-- ==== Sys2Proof/Laws/PerInstr.lean ====
section
/-! SUPPORT. A law of every instruction as syntax, one lemma per constructor: where its operands stand in its encoding. -/

namespace Sys2Proof.Laws.EncodedFields

open Sys2Proof Sys2Proof.Machine

/-- A primary-opcode row is a fetched word of its opcode (R85) that holds its operands at bits 25:21, 20:16 and 15:0
(R81). -/
def Primary (op : BitVec 6) (rs rt : BitVec 5) (imm : BitVec 16) (inv : Invocation) : Prop :=
  inv.operation = .fetched ∧ opcodeField inv.word = op ∧ rsField inv.word = rs ∧ rtField inv.word = rt ∧
    immField inv.word = imm

theorem primary_assemble (op : BitVec 6) (rs rt : BitVec 5) (imm : BitVec 16) :
    Primary op rs rt imm ⟨.fetched, assemble op rs rt imm⟩ := by
  simp [Primary]

/-- The encoding of an instruction carries its selector and its operands (R81, R85, R89). -/
def Statement (i : Instr) : Prop :=
  match i with
  | .opcode w => encode i = ⟨.opcode, w⟩
  | .rs w => encode i = ⟨.rs, w⟩
  | .rt w => encode i = ⟨.rt, w⟩
  | .rd w => encode i = ⟨.rd, w⟩
  | .imm w => encode i = ⟨.imm, w⟩
  | .offset w => encode i = ⟨.offset, w⟩
  | .immSignExtended w => encode i = ⟨.immSignExtended, w⟩
  | .offsetSignExtended w => encode i = ⟨.offsetSignExtended, w⟩
  | .configDecode w => encode i = ⟨.configDecode, w⟩
  | .configLoad w => encode i = ⟨.configLoad, w⟩
  | .powerOnReset => encode i = ⟨.powerOnReset, 0⟩
  | .write w => encode i = ⟨.write, w⟩
  | .statusDecode w => encode i = ⟨.statusDecode, w⟩
  | .diagnosticStatusDecode w => encode i = ⟨.diagnosticStatusDecode, w⟩
  | .interruptMaskDecode w => encode i = ⟨.interruptMaskDecode, w⟩
  | .statusLoad w => encode i = ⟨.statusLoad, w⟩
  | .modeDecode w => encode i = ⟨.modeDecode, w⟩
  | .special rs rt imm => Primary 0 rs rt imm (encode i)
  | .regimm rs rt imm => Primary 1 rs rt imm (encode i)
  | .j rs rt imm => Primary 2 rs rt imm (encode i)
  | .jal rs rt imm => Primary 3 rs rt imm (encode i)
  | .beq rs rt imm => Primary 4 rs rt imm (encode i)
  | .bne rs rt imm => Primary 5 rs rt imm (encode i)
  | .blez rs rt imm => Primary 6 rs rt imm (encode i)
  | .bgtz rs rt imm => Primary 7 rs rt imm (encode i)
  | .addi rs rt imm => Primary 8 rs rt imm (encode i)
  | .addiu rs rt imm => Primary 9 rs rt imm (encode i)
  | .slti rs rt imm => Primary 10 rs rt imm (encode i)
  | .sltiu rs rt imm => Primary 11 rs rt imm (encode i)
  | .andi rs rt imm => Primary 12 rs rt imm (encode i)
  | .ori rs rt imm => Primary 13 rs rt imm (encode i)
  | .xori rs rt imm => Primary 14 rs rt imm (encode i)
  | .lui rs rt imm => Primary 15 rs rt imm (encode i)
  | .cop0 rs rt imm => Primary 16 rs rt imm (encode i)
  | .cop1 rs rt imm => Primary 17 rs rt imm (encode i)
  | .cop2 rs rt imm => Primary 18 rs rt imm (encode i)
  | .beql rs rt imm => Primary 20 rs rt imm (encode i)
  | .bnel rs rt imm => Primary 21 rs rt imm (encode i)
  | .blezl rs rt imm => Primary 22 rs rt imm (encode i)
  | .bgtzl rs rt imm => Primary 23 rs rt imm (encode i)
  | .daddi rs rt imm => Primary 24 rs rt imm (encode i)
  | .daddiu rs rt imm => Primary 25 rs rt imm (encode i)
  | .ldl rs rt imm => Primary 26 rs rt imm (encode i)
  | .ldr rs rt imm => Primary 27 rs rt imm (encode i)
  | .lb rs rt imm => Primary 32 rs rt imm (encode i)
  | .lh rs rt imm => Primary 33 rs rt imm (encode i)
  | .lwl rs rt imm => Primary 34 rs rt imm (encode i)
  | .lw rs rt imm => Primary 35 rs rt imm (encode i)
  | .lbu rs rt imm => Primary 36 rs rt imm (encode i)
  | .lhu rs rt imm => Primary 37 rs rt imm (encode i)
  | .lwr rs rt imm => Primary 38 rs rt imm (encode i)
  | .lwu rs rt imm => Primary 39 rs rt imm (encode i)
  | .sb rs rt imm => Primary 40 rs rt imm (encode i)
  | .sh rs rt imm => Primary 41 rs rt imm (encode i)
  | .swl rs rt imm => Primary 42 rs rt imm (encode i)
  | .sw rs rt imm => Primary 43 rs rt imm (encode i)
  | .sdl rs rt imm => Primary 44 rs rt imm (encode i)
  | .sdr rs rt imm => Primary 45 rs rt imm (encode i)
  | .swr rs rt imm => Primary 46 rs rt imm (encode i)
  | .cache rs rt imm => Primary 47 rs rt imm (encode i)
  | .ll rs rt imm => Primary 48 rs rt imm (encode i)
  | .lwc1 rs rt imm => Primary 49 rs rt imm (encode i)
  | .lwc2 rs rt imm => Primary 50 rs rt imm (encode i)
  | .lld rs rt imm => Primary 52 rs rt imm (encode i)
  | .ldc1 rs rt imm => Primary 53 rs rt imm (encode i)
  | .ldc2 rs rt imm => Primary 54 rs rt imm (encode i)
  | .ld rs rt imm => Primary 55 rs rt imm (encode i)
  | .sc rs rt imm => Primary 56 rs rt imm (encode i)
  | .swc1 rs rt imm => Primary 57 rs rt imm (encode i)
  | .swc2 rs rt imm => Primary 58 rs rt imm (encode i)
  | .scd rs rt imm => Primary 60 rs rt imm (encode i)
  | .sdc1 rs rt imm => Primary 61 rs rt imm (encode i)
  | .sdc2 rs rt imm => Primary 62 rs rt imm (encode i)
  | .sd rs rt imm => Primary 63 rs rt imm (encode i)

theorem opcode (w : Word) : Statement (.opcode w) := rfl
theorem rs (w : Word) : Statement (.rs w) := rfl
theorem rt (w : Word) : Statement (.rt w) := rfl
theorem rd (w : Word) : Statement (.rd w) := rfl
theorem imm (w : Word) : Statement (.imm w) := rfl
theorem offset (w : Word) : Statement (.offset w) := rfl
theorem immSignExtended (w : Word) : Statement (.immSignExtended w) := rfl
theorem offsetSignExtended (w : Word) : Statement (.offsetSignExtended w) := rfl
theorem configDecode (w : Word) : Statement (.configDecode w) := rfl
theorem configLoad (w : Word) : Statement (.configLoad w) := rfl
theorem powerOnReset : Statement .powerOnReset := rfl
theorem write (w : Word) : Statement (.write w) := rfl
theorem statusDecode (w : Word) : Statement (.statusDecode w) := rfl
theorem diagnosticStatusDecode (w : Word) : Statement (.diagnosticStatusDecode w) := rfl
theorem interruptMaskDecode (w : Word) : Statement (.interruptMaskDecode w) := rfl
theorem statusLoad (w : Word) : Statement (.statusLoad w) := rfl
theorem modeDecode (w : Word) : Statement (.modeDecode w) := rfl
theorem special (rs rt : BitVec 5) (imm : BitVec 16) : Statement (.special rs rt imm) :=
  primary_assemble 0 rs rt imm
theorem regimm (rs rt : BitVec 5) (imm : BitVec 16) : Statement (.regimm rs rt imm) :=
  primary_assemble 1 rs rt imm
theorem j (rs rt : BitVec 5) (imm : BitVec 16) : Statement (.j rs rt imm) :=
  primary_assemble 2 rs rt imm
theorem jal (rs rt : BitVec 5) (imm : BitVec 16) : Statement (.jal rs rt imm) :=
  primary_assemble 3 rs rt imm
theorem beq (rs rt : BitVec 5) (imm : BitVec 16) : Statement (.beq rs rt imm) :=
  primary_assemble 4 rs rt imm
theorem bne (rs rt : BitVec 5) (imm : BitVec 16) : Statement (.bne rs rt imm) :=
  primary_assemble 5 rs rt imm
theorem blez (rs rt : BitVec 5) (imm : BitVec 16) : Statement (.blez rs rt imm) :=
  primary_assemble 6 rs rt imm
theorem bgtz (rs rt : BitVec 5) (imm : BitVec 16) : Statement (.bgtz rs rt imm) :=
  primary_assemble 7 rs rt imm
theorem addi (rs rt : BitVec 5) (imm : BitVec 16) : Statement (.addi rs rt imm) :=
  primary_assemble 8 rs rt imm
theorem addiu (rs rt : BitVec 5) (imm : BitVec 16) : Statement (.addiu rs rt imm) :=
  primary_assemble 9 rs rt imm
theorem slti (rs rt : BitVec 5) (imm : BitVec 16) : Statement (.slti rs rt imm) :=
  primary_assemble 10 rs rt imm
theorem sltiu (rs rt : BitVec 5) (imm : BitVec 16) : Statement (.sltiu rs rt imm) :=
  primary_assemble 11 rs rt imm
theorem andi (rs rt : BitVec 5) (imm : BitVec 16) : Statement (.andi rs rt imm) :=
  primary_assemble 12 rs rt imm
theorem ori (rs rt : BitVec 5) (imm : BitVec 16) : Statement (.ori rs rt imm) :=
  primary_assemble 13 rs rt imm
theorem xori (rs rt : BitVec 5) (imm : BitVec 16) : Statement (.xori rs rt imm) :=
  primary_assemble 14 rs rt imm
theorem lui (rs rt : BitVec 5) (imm : BitVec 16) : Statement (.lui rs rt imm) :=
  primary_assemble 15 rs rt imm
theorem cop0 (rs rt : BitVec 5) (imm : BitVec 16) : Statement (.cop0 rs rt imm) :=
  primary_assemble 16 rs rt imm
theorem cop1 (rs rt : BitVec 5) (imm : BitVec 16) : Statement (.cop1 rs rt imm) :=
  primary_assemble 17 rs rt imm
theorem cop2 (rs rt : BitVec 5) (imm : BitVec 16) : Statement (.cop2 rs rt imm) :=
  primary_assemble 18 rs rt imm
theorem beql (rs rt : BitVec 5) (imm : BitVec 16) : Statement (.beql rs rt imm) :=
  primary_assemble 20 rs rt imm
theorem bnel (rs rt : BitVec 5) (imm : BitVec 16) : Statement (.bnel rs rt imm) :=
  primary_assemble 21 rs rt imm
theorem blezl (rs rt : BitVec 5) (imm : BitVec 16) : Statement (.blezl rs rt imm) :=
  primary_assemble 22 rs rt imm
theorem bgtzl (rs rt : BitVec 5) (imm : BitVec 16) : Statement (.bgtzl rs rt imm) :=
  primary_assemble 23 rs rt imm
theorem daddi (rs rt : BitVec 5) (imm : BitVec 16) : Statement (.daddi rs rt imm) :=
  primary_assemble 24 rs rt imm
theorem daddiu (rs rt : BitVec 5) (imm : BitVec 16) : Statement (.daddiu rs rt imm) :=
  primary_assemble 25 rs rt imm
theorem ldl (rs rt : BitVec 5) (imm : BitVec 16) : Statement (.ldl rs rt imm) :=
  primary_assemble 26 rs rt imm
theorem ldr (rs rt : BitVec 5) (imm : BitVec 16) : Statement (.ldr rs rt imm) :=
  primary_assemble 27 rs rt imm
theorem lb (rs rt : BitVec 5) (imm : BitVec 16) : Statement (.lb rs rt imm) :=
  primary_assemble 32 rs rt imm
theorem lh (rs rt : BitVec 5) (imm : BitVec 16) : Statement (.lh rs rt imm) :=
  primary_assemble 33 rs rt imm
theorem lwl (rs rt : BitVec 5) (imm : BitVec 16) : Statement (.lwl rs rt imm) :=
  primary_assemble 34 rs rt imm
theorem lw (rs rt : BitVec 5) (imm : BitVec 16) : Statement (.lw rs rt imm) :=
  primary_assemble 35 rs rt imm
theorem lbu (rs rt : BitVec 5) (imm : BitVec 16) : Statement (.lbu rs rt imm) :=
  primary_assemble 36 rs rt imm
theorem lhu (rs rt : BitVec 5) (imm : BitVec 16) : Statement (.lhu rs rt imm) :=
  primary_assemble 37 rs rt imm
theorem lwr (rs rt : BitVec 5) (imm : BitVec 16) : Statement (.lwr rs rt imm) :=
  primary_assemble 38 rs rt imm
theorem lwu (rs rt : BitVec 5) (imm : BitVec 16) : Statement (.lwu rs rt imm) :=
  primary_assemble 39 rs rt imm
theorem sb (rs rt : BitVec 5) (imm : BitVec 16) : Statement (.sb rs rt imm) :=
  primary_assemble 40 rs rt imm
theorem sh (rs rt : BitVec 5) (imm : BitVec 16) : Statement (.sh rs rt imm) :=
  primary_assemble 41 rs rt imm
theorem swl (rs rt : BitVec 5) (imm : BitVec 16) : Statement (.swl rs rt imm) :=
  primary_assemble 42 rs rt imm
theorem sw (rs rt : BitVec 5) (imm : BitVec 16) : Statement (.sw rs rt imm) :=
  primary_assemble 43 rs rt imm
theorem sdl (rs rt : BitVec 5) (imm : BitVec 16) : Statement (.sdl rs rt imm) :=
  primary_assemble 44 rs rt imm
theorem sdr (rs rt : BitVec 5) (imm : BitVec 16) : Statement (.sdr rs rt imm) :=
  primary_assemble 45 rs rt imm
theorem swr (rs rt : BitVec 5) (imm : BitVec 16) : Statement (.swr rs rt imm) :=
  primary_assemble 46 rs rt imm
theorem cache (rs rt : BitVec 5) (imm : BitVec 16) : Statement (.cache rs rt imm) :=
  primary_assemble 47 rs rt imm
theorem ll (rs rt : BitVec 5) (imm : BitVec 16) : Statement (.ll rs rt imm) :=
  primary_assemble 48 rs rt imm
theorem lwc1 (rs rt : BitVec 5) (imm : BitVec 16) : Statement (.lwc1 rs rt imm) :=
  primary_assemble 49 rs rt imm
theorem lwc2 (rs rt : BitVec 5) (imm : BitVec 16) : Statement (.lwc2 rs rt imm) :=
  primary_assemble 50 rs rt imm
theorem lld (rs rt : BitVec 5) (imm : BitVec 16) : Statement (.lld rs rt imm) :=
  primary_assemble 52 rs rt imm
theorem ldc1 (rs rt : BitVec 5) (imm : BitVec 16) : Statement (.ldc1 rs rt imm) :=
  primary_assemble 53 rs rt imm
theorem ldc2 (rs rt : BitVec 5) (imm : BitVec 16) : Statement (.ldc2 rs rt imm) :=
  primary_assemble 54 rs rt imm
theorem ld (rs rt : BitVec 5) (imm : BitVec 16) : Statement (.ld rs rt imm) :=
  primary_assemble 55 rs rt imm
theorem sc (rs rt : BitVec 5) (imm : BitVec 16) : Statement (.sc rs rt imm) :=
  primary_assemble 56 rs rt imm
theorem swc1 (rs rt : BitVec 5) (imm : BitVec 16) : Statement (.swc1 rs rt imm) :=
  primary_assemble 57 rs rt imm
theorem swc2 (rs rt : BitVec 5) (imm : BitVec 16) : Statement (.swc2 rs rt imm) :=
  primary_assemble 58 rs rt imm
theorem scd (rs rt : BitVec 5) (imm : BitVec 16) : Statement (.scd rs rt imm) :=
  primary_assemble 60 rs rt imm
theorem sdc1 (rs rt : BitVec 5) (imm : BitVec 16) : Statement (.sdc1 rs rt imm) :=
  primary_assemble 61 rs rt imm
theorem sdc2 (rs rt : BitVec 5) (imm : BitVec 16) : Statement (.sdc2 rs rt imm) :=
  primary_assemble 62 rs rt imm
theorem sd (rs rt : BitVec 5) (imm : BitVec 16) : Statement (.sd rs rt imm) :=
  primary_assemble 63 rs rt imm

end Sys2Proof.Laws.EncodedFields
end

[YOUR OBJECTIVE] Everything from the line containing "theorem ldc2 (rs" to the last line of the entries above should be quoted exactly, and only that.

[RESPONSE AREA]
theorem ldc2 (rs rt : BitVec 5) (imm : BitVec 16) : Statement (.ldc2 rs rt imm) :=
  primary_assemble 54 rs rt imm
theorem ld (rs rt : BitVec 5) (imm : BitVec 16) : Statement (.ld rs rt imm) :=
  primary_assemble 55 rs rt imm
theorem sc (rs rt : BitVec 5) (imm : BitVec 16) : Statement (.sc rs rt imm) :=
  primary_assemble 56 rs rt imm
theorem swc1 (rs rt : BitVec 5) (imm : BitVec 16) : Statement (.swc1 rs rt imm) :=
  primary_assemble 57 rs rt imm
theorem swc2 (rs rt : BitVec 5) (imm : BitVec 16) : Statement (.swc2 rs rt imm) :=
  primary_assemble 58 rs rt imm
theorem scd (rs rt : BitVec 5) (imm : BitVec 16) : Statement (.scd rs rt imm) :=
  primary_assemble 60 rs rt imm
theorem sdc1 (rs rt : BitVec 5) (imm : BitVec 16) : Statement (.sdc1 rs rt imm) :=
  primary_assemble 61 rs rt imm
theorem sdc2 (rs rt : BitVec 5) (imm : BitVec 16) : Statement (.sdc2 rs rt imm) :=
  primary_assemble 62 rs rt imm
theorem sd (rs rt : BitVec 5) (imm : BitVec 16) : Statement (.sd rs rt imm) :=
  primary_assemble 63 rs rt imm

end Sys2Proof.Laws.EncodedFields
end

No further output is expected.